DDP (Disc Description Protocol) ist seit 1989 das Standard-Format, in welchem Presswerken Daten für CD- und seit 2005 auch DVD-Pressungen übermittelt werden. Obwohl es im Prinzip ausreicht, eine einfache Audio-CD als Pressvorlage zu verwenden, birgt diese Methode das Risiko, dass der verwendete CD-Rohling eine beschädigte oder verschmutzte Oberfläche hat, wodurch die Daten im Presswerk falsch ausgelesen würden und die Fehler unweigerlich auch auf jedes Exemplar der Pressung kämen. DDP-Logo

Die Speicherung von Dateien im DDP-Format stellt vollkommen sicher, dass das Presswerk korrekte Daten zum Pressen erhält. Zum Abschluss des Mastering-Prozesses im Studio wird dazu die CD-Premaster-Montage inkl. Track-Marker und Pausen im DDP-Format gespeichert. Es entsteht ein Set von mehreren Dateien: Hierzu gehört eine Datei mit allen Audio-Tracks, eine Datei mit Positionsangaben der Track-Marker sowie ggf. eine Datei mit Angaben zum CD-Text. Aus diesen Dateien wird eine gemeinsame Prüfsummendatei errechnet. Diese wird immer zusammen mit den anderen Dateien des Sets gespeichert, gebrannt oder über das Internet übertragen. Sollte irgendwann einmal auch nur ein einziges Bit einer der Dateien verfälscht werden, würde die ursprüngliche Prüfsumme nicht mehr stimmen.

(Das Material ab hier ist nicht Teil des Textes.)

-- ==== Sys2Proof/Machine/Alu.lean ====
section
/-! DEFINITION. The ALU (42_alu.md): exact arithmetic on the unsigned values, narrowed at the end. -/

namespace Sys2Proof.Machine

/-- `(va + vb) mod 2^16` (R86). -/
def aluAdd (va vb : Word) : Except Raised Word := .ok (BitVec.ofNat 16 (va.toNat + vb.toNat))

/-- `(va - vb) mod 2^16` of the exact, possibly negative, difference (R87). -/
def aluSub (va vb : Word) : Except Raised Word := .ok (BitVec.ofInt 16 ((va.toNat : Int) - (vb.toNat : Int)))

/-- `(va * vb) mod 2^16`: the low 16 bits of the product (R88). -/
def aluMul (va vb : Word) : Except Raised Word := .ok (BitVec.ofNat 16 (va.toNat * vb.toNat))

/-- The divisor check of DIV and MOD alike (R85, R123). -/
def checkDivisor (vb : Word) : Except Raised Unit := if vb = 0#16 then .error divisionByZero else .ok ()

/-- `va div vb`: the floor of the unsigned quotient (R89). -/
def aluDiv (va vb : Word) : Except Raised Word := do
  checkDivisor vb
  return BitVec.ofNat 16 (va.toNat / vb.toNat)

/-- `va mod vb`: the matching remainder (R90). -/
def aluMod (va vb : Word) : Except Raised Word := do
  checkDivisor vb
  return BitVec.ofNat 16 (va.toNat % vb.toNat)

/-- The common shape of the five (R85): indices checked, both sources read, then the destination and PC written. -/
def aluOp (f : Word → Word → Except Raised Word) (opA opB : Byte) (s : State) : Except Raised State := do
  let (a, b) ← regidx2 opA opB
  let v ← f (s.reg a) (s.reg b)
  return (s.setReg a v).advance 3

/-- ADD (R86). -/
def execAdd (opA opB : Byte) (s : State) : Result := commit s (aluOp aluAdd opA opB s)

/-- SUB (R87). -/
def execSub (opA opB : Byte) (s : State) : Result := commit s (aluOp aluSub opA opB s)

/-- MUL (R88). -/
def execMul (opA opB : Byte) (s : State) : Result := commit s (aluOp aluMul opA opB s)

/-- DIV (R89). -/
def execDiv (opA opB : Byte) (s : State) : Result := commit s (aluOp aluDiv opA opB s)

/-- MOD (R90). -/
def execMod (opA opB : Byte) (s : State) : Result := commit s (aluOp aluMod opA opB s)

end Sys2Proof.Machine
end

Das Presswerk benötigt nun nicht mehr unbedingt einen physischen Datenträger mit den CD-Daten sondern kann diese auch per Datenübertragung erhalten. Hierdurch kann der CD-Rohling und die Zeit für das Brennen eingespart werden, ebenso die Versandkosten und die Versandzeit. Im Presswerk erzeugt man nach dem Download der DDP-Daten daraus eine neue Prüfsummendatei und vergleicht sie mit der im Set gespeicherten. Sollten beide nicht identisch sein, steht fest, dass Übermittlungsfehler aufgetreten sind.

DDP-Dateien sind zwar selber nicht resistenter gegen Datenverfälschungen als andere Dateien, jedoch bieten sie eine sehr einfache Möglichkeit, sie auf absolute Fehlerfreiheit zu überprüfen.